__HOW TO COMPLETE THIS TASK__: All of the records must come back exactly. Please repeat them in full.

__DATA LISTING__:

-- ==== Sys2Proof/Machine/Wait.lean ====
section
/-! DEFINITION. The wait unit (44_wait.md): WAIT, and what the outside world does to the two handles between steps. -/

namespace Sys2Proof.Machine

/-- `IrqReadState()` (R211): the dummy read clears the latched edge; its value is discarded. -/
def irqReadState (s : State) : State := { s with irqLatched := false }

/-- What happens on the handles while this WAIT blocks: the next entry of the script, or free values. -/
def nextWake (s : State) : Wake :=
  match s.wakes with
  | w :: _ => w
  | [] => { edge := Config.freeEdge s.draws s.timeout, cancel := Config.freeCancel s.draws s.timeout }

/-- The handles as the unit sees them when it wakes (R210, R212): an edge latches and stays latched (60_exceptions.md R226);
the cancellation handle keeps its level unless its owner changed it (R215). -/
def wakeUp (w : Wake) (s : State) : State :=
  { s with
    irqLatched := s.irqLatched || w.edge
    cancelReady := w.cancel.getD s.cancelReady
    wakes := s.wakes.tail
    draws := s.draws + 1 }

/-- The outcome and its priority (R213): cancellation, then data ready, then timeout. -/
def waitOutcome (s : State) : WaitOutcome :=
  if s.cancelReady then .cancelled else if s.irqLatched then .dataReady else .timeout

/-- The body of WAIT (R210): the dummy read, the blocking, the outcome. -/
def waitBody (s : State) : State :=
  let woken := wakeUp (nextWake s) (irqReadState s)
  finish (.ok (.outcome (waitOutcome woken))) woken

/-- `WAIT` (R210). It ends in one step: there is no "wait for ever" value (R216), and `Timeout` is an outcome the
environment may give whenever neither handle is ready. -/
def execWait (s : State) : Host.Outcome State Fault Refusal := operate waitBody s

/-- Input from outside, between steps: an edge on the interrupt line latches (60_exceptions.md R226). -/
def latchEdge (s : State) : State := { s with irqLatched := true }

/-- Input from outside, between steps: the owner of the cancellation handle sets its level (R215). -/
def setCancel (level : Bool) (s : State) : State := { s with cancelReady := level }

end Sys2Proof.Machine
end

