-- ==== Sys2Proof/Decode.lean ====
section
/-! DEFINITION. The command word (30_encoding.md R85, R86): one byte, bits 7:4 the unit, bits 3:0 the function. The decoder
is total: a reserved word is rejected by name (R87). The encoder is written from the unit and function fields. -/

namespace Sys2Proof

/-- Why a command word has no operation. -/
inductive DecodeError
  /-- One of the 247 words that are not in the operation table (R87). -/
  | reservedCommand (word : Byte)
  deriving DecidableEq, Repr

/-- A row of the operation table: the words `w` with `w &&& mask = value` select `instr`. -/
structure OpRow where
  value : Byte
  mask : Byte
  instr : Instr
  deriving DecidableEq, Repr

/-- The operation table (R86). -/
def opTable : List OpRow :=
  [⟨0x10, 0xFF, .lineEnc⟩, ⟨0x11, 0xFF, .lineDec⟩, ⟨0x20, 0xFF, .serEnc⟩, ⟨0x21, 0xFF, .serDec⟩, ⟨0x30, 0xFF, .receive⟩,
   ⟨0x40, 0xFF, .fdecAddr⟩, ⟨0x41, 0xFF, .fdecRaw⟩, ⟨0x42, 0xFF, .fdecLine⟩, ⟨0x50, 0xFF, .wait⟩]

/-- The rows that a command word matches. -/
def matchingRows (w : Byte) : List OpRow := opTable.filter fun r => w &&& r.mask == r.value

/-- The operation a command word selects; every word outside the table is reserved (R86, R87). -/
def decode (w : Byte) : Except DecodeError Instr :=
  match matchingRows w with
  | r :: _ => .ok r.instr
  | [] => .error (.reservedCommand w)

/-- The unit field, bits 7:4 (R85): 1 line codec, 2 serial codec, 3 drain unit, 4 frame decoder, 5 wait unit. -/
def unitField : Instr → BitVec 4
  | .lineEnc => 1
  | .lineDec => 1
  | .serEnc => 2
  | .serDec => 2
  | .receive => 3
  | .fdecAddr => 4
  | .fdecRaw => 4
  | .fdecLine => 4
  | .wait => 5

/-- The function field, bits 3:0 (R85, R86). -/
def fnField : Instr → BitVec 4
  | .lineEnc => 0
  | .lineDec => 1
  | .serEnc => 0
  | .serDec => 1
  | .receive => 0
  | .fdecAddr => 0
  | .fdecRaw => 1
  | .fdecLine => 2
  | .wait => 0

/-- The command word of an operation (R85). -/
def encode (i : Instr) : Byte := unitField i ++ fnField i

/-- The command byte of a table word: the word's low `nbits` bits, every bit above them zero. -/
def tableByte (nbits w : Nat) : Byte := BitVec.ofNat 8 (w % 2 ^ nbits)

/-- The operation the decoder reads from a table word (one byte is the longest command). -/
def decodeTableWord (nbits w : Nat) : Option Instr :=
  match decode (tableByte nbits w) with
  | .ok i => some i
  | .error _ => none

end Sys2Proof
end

__TASK OUTPUT__:
-- ==== Sys2Proof/Machine/Wait.lean ====
section
/-! DEFINITION. The wait unit (44_wait.md): WAIT, and what the outside world does to the two handles between steps. -/

namespace Sys2Proof.Machine

/-- `IrqReadState()` (R211): the dummy read clears the latched edge; its value is discarded. -/
def irqReadState (s : State) : State := { s with irqLatched := false }

/-- What happens on the handles while this WAIT blocks: the next entry of the script, or free values. -/
def nextWake (s : State) : Wake :=
  match s.wakes with
  | w :: _ => w
  | [] => { edge := Config.freeEdge s.draws s.timeout, cancel := Config.freeCancel s.draws s.timeout }

/-- The handles as the unit sees them when it wakes (R210, R212): an edge latches and stays latched (60_exceptions.md R226);
the cancellation handle keeps its level unless its owner changed it (R215). -/
def wakeUp (w : Wake) (s : State) : State :=
  { s with
    irqLatched := s.irqLatched || w.edge
    cancelReady := w.cancel.getD s.cancelReady
    wakes := s.wakes.tail
    draws := s.draws + 1 }

/-- The outcome and its priority (R213): cancellation, then data ready, then timeout. -/
def waitOutcome (s : State) : WaitOutcome :=
  if s.cancelReady then .cancelled else if s.irqLatched then .dataReady else .timeout

/-- The body of WAIT (R210): the dummy read, the blocking, the outcome. -/
def waitBody (s : State) : State :=
  let woken := wakeUp (nextWake s) (irqReadState s)
  finish (.ok (.outcome (waitOutcome woken))) woken

/-- `WAIT` (R210). It ends in one step: there is no "wait for ever" value (R216), and `Timeout` is an outcome the
environment may give whenever neither handle is ready. -/
def execWait (s : State) : Host.Outcome State Fault Refusal := operate waitBody s

/-- Input from outside, between steps: an edge on the interrupt line latches (60_exceptions.md R226). -/
def latchEdge (s : State) : State := { s with irqLatched := true }

/-- Input from outside, between steps: the owner of the cancellation handle sets its level (R215). -/
def setCancel (level : Bool) (s : State) : State := { s with cancelReady := level }

end Sys2Proof.Machine
end

-- ==== Sys2Proof/Decode.lean ====
section
/-! DEFINITION. The command word (30_encoding.md R85, R86): one byte, bits 7:4 the unit, bits 3:0 the function. The decoder
is total: a reserved word is rejected by name (R87). The encoder is written from the unit and function fields. -/

namespace Sys2Proof

/-- Why a command word has no operation. -/
inductive DecodeError
  /-- One of the 247 words that are not in the operation table (R87). -/
  | reservedCommand (word : Byte)
  deriving DecidableEq, Repr

/-- A row of the operation table: the words `w` with `w &&& mask = value` select `instr`. -/
structure OpRow where
  value : Byte
  mask : Byte
  instr : Instr
  deriving DecidableEq, Repr

/-- The operation table (R86). -/
def opTable : List OpRow :=
  [⟨0x10, 0xFF, .lineEnc⟩, ⟨0x11, 0xFF, .lineDec⟩, ⟨0x20, 0xFF, .serEnc⟩, ⟨0x21, 0xFF, .serDec⟩, ⟨0x30, 0xFF, .receive⟩,
   ⟨0x40, 0xFF, .fdecAddr⟩, ⟨0x41, 0xFF, .fdecRaw⟩, ⟨0x42, 0xFF, .fdecLine⟩, ⟨0x50, 0xFF, .wait⟩]

/-- The rows that a command word matches. -/
def matchingRows (w : Byte) : List OpRow := opTable.filter fun r => w &&& r.mask == r.value

/-- The operation a command word selects; every word outside the table is reserved (R86, R87). -/
def decode (w : Byte) : Except DecodeError Instr :=
  match matchingRows w with
  | r :: _ => .ok r.instr
  | [] => .error (.reservedCommand w)

/-- The unit field, bits 7:4 (R85): 1 line codec, 2 serial codec, 3 drain unit, 4 frame decoder, 5 wait unit. -/
def unitField : Instr → BitVec 4
  | .lineEnc => 1
  | .lineDec => 1
  | .serEnc => 2
  | .serDec => 2
  | .receive => 3
  | .fdecAddr => 4
  | .fdecRaw => 4
  | .fdecLine => 4
  | .wait => 5

/-- The function field, bits 3:0 (R85, R86). -/
def fnField : Instr → BitVec 4
  | .lineEnc => 0
  | .lineDec => 1
  | .serEnc => 0
  | .serDec => 1
  | .receive => 0
  | .fdecAddr => 0
  | .fdecRaw => 1
  | .fdecLine => 2
  | .wait => 0

/-- The command word of an operation (R85). -/
def encode (i : Instr) : Byte := unitField i ++ fnField i

/-- The command byte of a table word: the word's low `nbits` bits, every bit above them zero. -/
def tableByte (nbits w : Nat) : Byte := BitVec.ofNat 8 (w % 2 ^ nbits)

/-- The operation the decoder reads from a table word (one byte is the longest command). -/
def decodeTableWord (nbits w : Nat) : Option Instr :=
  match decode (tableByte nbits w) with
  | .ok i => some i
  | .error _ => none

end Sys2Proof
end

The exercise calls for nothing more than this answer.